- Culture
- 22 Oct 10
No wonder Police, Adjective scooped the FIPRESCI award and Un Certain Regard at last year’s Cannes film festival. Don’t miss it.
True film fans, by now, are accustomed to counting the days between Romanian releases. But Police, Adjective, a dazzling new dark comedy from director Corneliu Porumboiu (12:08 East of Bucharest) is something else again. A funny, thought-provoking detective story delivered in deceptively casual vérité, this brilliant freewheeling film concerns a dedicated young detective assigned to watch a teenage boy for the heinous crime of smoking pot.

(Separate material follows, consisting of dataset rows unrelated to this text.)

/-! ### Stream contexts (R243 to R245, R268 to R270, R288, R291, R391) -/

/-- R268: writing a package slot or a service into a context's binding while it is unbound or stopped leaves it stopped; unbinding a stopped one
leaves it unbound; neither changes anything else. R268, R480, R243, R245: START of a stopped context outside park is pending, the context starting;
in any other state, or in park, it ends at once with ST_BAD_STATE. TIMEOUT of a running context with a buffer that lies in one host allocation is
pending in the same way. A RESUME starts the context from its snapshot where that decompresses, has its reserved fields zero and fits the context,
and ends with the status that says why not otherwise. R268: what STOP does in each state: it cancels a pending switch, takes a starting context back
to stopped, lets a running or halted one finish its frames, and stops one in timeout that has no frame left. -/
def Obligations.ContextCommands : Prop :=
  ((∀ s k v, controlled s = true → k < 16384 → v < 0xFFFF → ctxState s k ≤ 1 → Runs (.contextBind k v) s fun t =>
     getReg t (ctxIndex k) 0x01 = v ∧ ctxState t k = 1 ∧ RegsBut [(ctxIndex k, 0x01), (ctxIndex k, 0x02)] s t ∧
     (∀ l, ctxOf t l = ctxOf s l) ∧ Kept [.dict, .ctxs] s t) ∧
   (∀ s k, controlled s = true → k < 16384 → ctxState s k = 1 → Runs (.contextUnbind k) s fun t =>
     getReg t (ctxIndex k) 0x01 = 0xFFFF ∧ ctxState t k = 0 ∧ RegsBut [(ctxIndex k, 0x01), (ctxIndex k, 0x02)] s t ∧
     (∀ l, ctxOf t l = ctxOf s l) ∧ Kept [.dict, .ctxs] s t) ∧
   (∀ s k v, controlled s = true → k < 16384 → v < 0xFFFF → 1 < ctxState s k → exec (.contextBind k v) s = .next s)) ∧
  ((∀ s k, controlled s = true → k < 16384 → cmdPending s k = false → ctxState s k = 1 → parked s = false → Runs (.contextStart k) s fun t =>
     ctxState t k = 2 ∧ getReg t (ctxIndex k) 0x04 = 1 ∧ (ctxOf t k).fromSnap = false ∧
     RegsBut [(ctxIndex k, 0x02), (ctxIndex k, 0x04)] s t ∧ (∀ l, l ≠ k → ctxOf t l = ctxOf s l) ∧ Kept [.dict, .ctxs, .out] s t) ∧
   (∀ s k, controlled s = true → k < 16384 → cmdPending s k = false → (ctxState s k ≠ 1 ∨ parked s = true) →
     exec (.contextStart k) s = .next (setReg s (ctxIndex k) 0x04 0x0406)) ∧
   (∀ s k, controlled s = true → k < 16384 → cmdPending s k = false → ctxState s k = 3 → getReg s (ctxIndex k) 0x34 ≠ 0 →
     badRange s (getReg s (ctxIndex k) 0x33) (getReg s (ctxIndex k) 0x34) = false → Runs (.contextTimeout k) s fun t =>
     ctxState t k = 5 ∧ getReg t (ctxIndex k) 0x04 = 1 ∧ ctxOf t k = { ctxOf s k with failedCap := none } ∧
     RegsBut [(ctxIndex k, 0x02), (ctxIndex k, 0x04)] s t ∧ (∀ l, l ≠ k → ctxOf t l = ctxOf s l) ∧ Kept [.dict, .ctxs] s t) ∧
   (∀ s k, controlled s = true → k < 16384 → cmdPending s k = false → ctxState s k ≠ 3 →
     exec (.contextTimeout k) s = .next (setReg s (ctxIndex k) 0x04 0x0406)) ∧
   (∀ s k, controlled s = true → k < 16384 → cmdPending s k = false → (ctxState s k = 1 ∨ ctxState s k = 6) → parked s = false →
     getReg s (ctxIndex k) 0x36 ≠ 0 → badRange s (getReg s (ctxIndex k) 0x35) (getReg s (ctxIndex k) 0x36) = false →
     let z := decompress 3 (s.mem.read (getReg s (ctxIndex k) 0x35) (getReg s (ctxIndex k) 0x36)) (2 ^ 40)
     let ends (st : Nat) : Prop := Runs (.contextResume k) s fun t => ctxState t k = ctxState s k ∧ getReg t (ctxIndex k) 0x04 = st ∧
       RegsBut [(ctxIndex k, 0x04), (ctxIndex k, 0x05), (0x6200, 0x03), (0x6200, 0x04)] s t ∧ Kept [.dict, .media] s t
     (z.dz = 0 → snapshotReserved z.out = true → snapshotFits s k z.out = true → Runs (.contextResume k) s fun t =>
       ctxState t k = 2 ∧ getReg t (ctxIndex k) 0x04 = 1 ∧ (ctxOf t k).fromSnap = true ∧ (ctxOf t k).snap = z.out ∧
       RegsBut [(ctxIndex k, 0x02), (ctxIndex k, 0x04), (0x6200, 0x03), (0x6200, 0x04)] s t ∧ Kept [.dict, .ctxs, .out, .media] s t) ∧
     (z.dz ≠ 0 → ends stDecompressError) ∧
     (z.dz = 0 → snapshotReserved z.out = false → ends stBadDescriptor) ∧
     (z.dz = 0 → snapshotReserved z.out = true → snapshotFits s k z.out = false → ends stSnapshotMismatch)) ∧
   (∀ s k slot, controlled s = true → k < 16384 → cmdPending s k = true →
     exec (.contextStart k) s = .next (setReg s (ctxIndex k) 0x04 1) ∧ exec (.contextTimeout k) s = .next (setReg s (ctxIndex k) 0x04 1) ∧
     exec (.contextResume k) s = .next (setReg s (ctxIndex k) 0x04 1) ∧ exec (.contextSwitch k slot) s = .next (setReg s (ctxIndex k) 0x04 1))) ∧
  ((∀ s k, controlled s = true → k < 16384 → ctxState s k = 3 → (ctxOf s k).switchTo ≠ none → Runs (.contextStop k) s fun t =>
     (ctxOf t k).switchTo = none ∧ ctxState t k = 3 ∧ getReg t (ctxIndex k) 0x04 = 2 ∧ Kept [.dict, .ctxs] s t) ∧
   (∀ s k, controlled s = true → k < 16384 → ctxState s k = 2 → (ctxOf s k).stopDue = false →
     exec (.contextStop k) s = .next (setReg (setReg s (ctxIndex k) 0x02 1) (ctxIndex k) 0x04 2)) ∧
   (∀ s k, controlled s = true → k < 16384 → ((ctxState s k = 3 ∧ (ctxOf s k).switchTo = none) ∨ ctxState s k = 7) →
     (ctxOf s k).stopDue = false →
     exec (.contextStop k) s = .next (setReg { s with ctxs := nset s.ctxs k { ctxOf s k with stopDue := true } } (ctxIndex k) 0x04 1)) ∧
   (∀ s k, controlled s = true → k < 16384 → ctxState s k = 5 → ctxIdle s k = true → (ctxOf s k).stopDue = false →
     Runs (.contextStop k) s fun t => ctxState t k = 1 ∧ getReg t (ctxIndex k) 0x38 = 0xFF ∧ getReg t (ctxIndex k) 0x04 = 2 ∧
       (ctxOf t k).stateBufs = [] ∧ (ctxOf t k).inputs = []) ∧
   (∀ s k, controlled s = true → k < 16384 → (ctxState s k ≤ 1 ∨ ctxState s k = 4 ∨ ctxState s k = 6) → (ctxOf s k).stopDue = false →
     exec (.contextStop k) s = .next (setReg s (ctxIndex k) 0x04 0x0406)) ∧
   (∀ s k, controlled s = true → k < 16384 → ctxState s k = 5 → ctxIdle s k = false → (ctxOf s k).stopDue = false →
     exec (.contextStop k) s = .next (putCtx (setReg s (ctxIndex k) 0x04 2) k { ctxOf s k with stopDue := true })))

The cop, who feels the offence is far too minor to warrant prosecution, tries to reason with his superiors: “In the Czech Republic they smoke in the street,” he shrugs. “I’m convinced I a few years the law will change here too.” Denizens of oppressive states where even concoctions thrown together from dandelions and cloves may well smile and shake their weary heads at his naïveté.
What happens next is both banal and farcical. It hardly matters that the policeman’s conscience is troubled or that the evidence is entirely circumstantial. In the ludicrous world of legal bureaucracy, there’s no room for sense or rational thinking. The film’s playful use of language furthers the notion that we’re stuck in an illogical mobius loop.
No wonder Police, Adjective scooped the FIPRESCI award and Un Certain Regard at last year’s Cannes film festival and many other gongs since. Don’t miss it.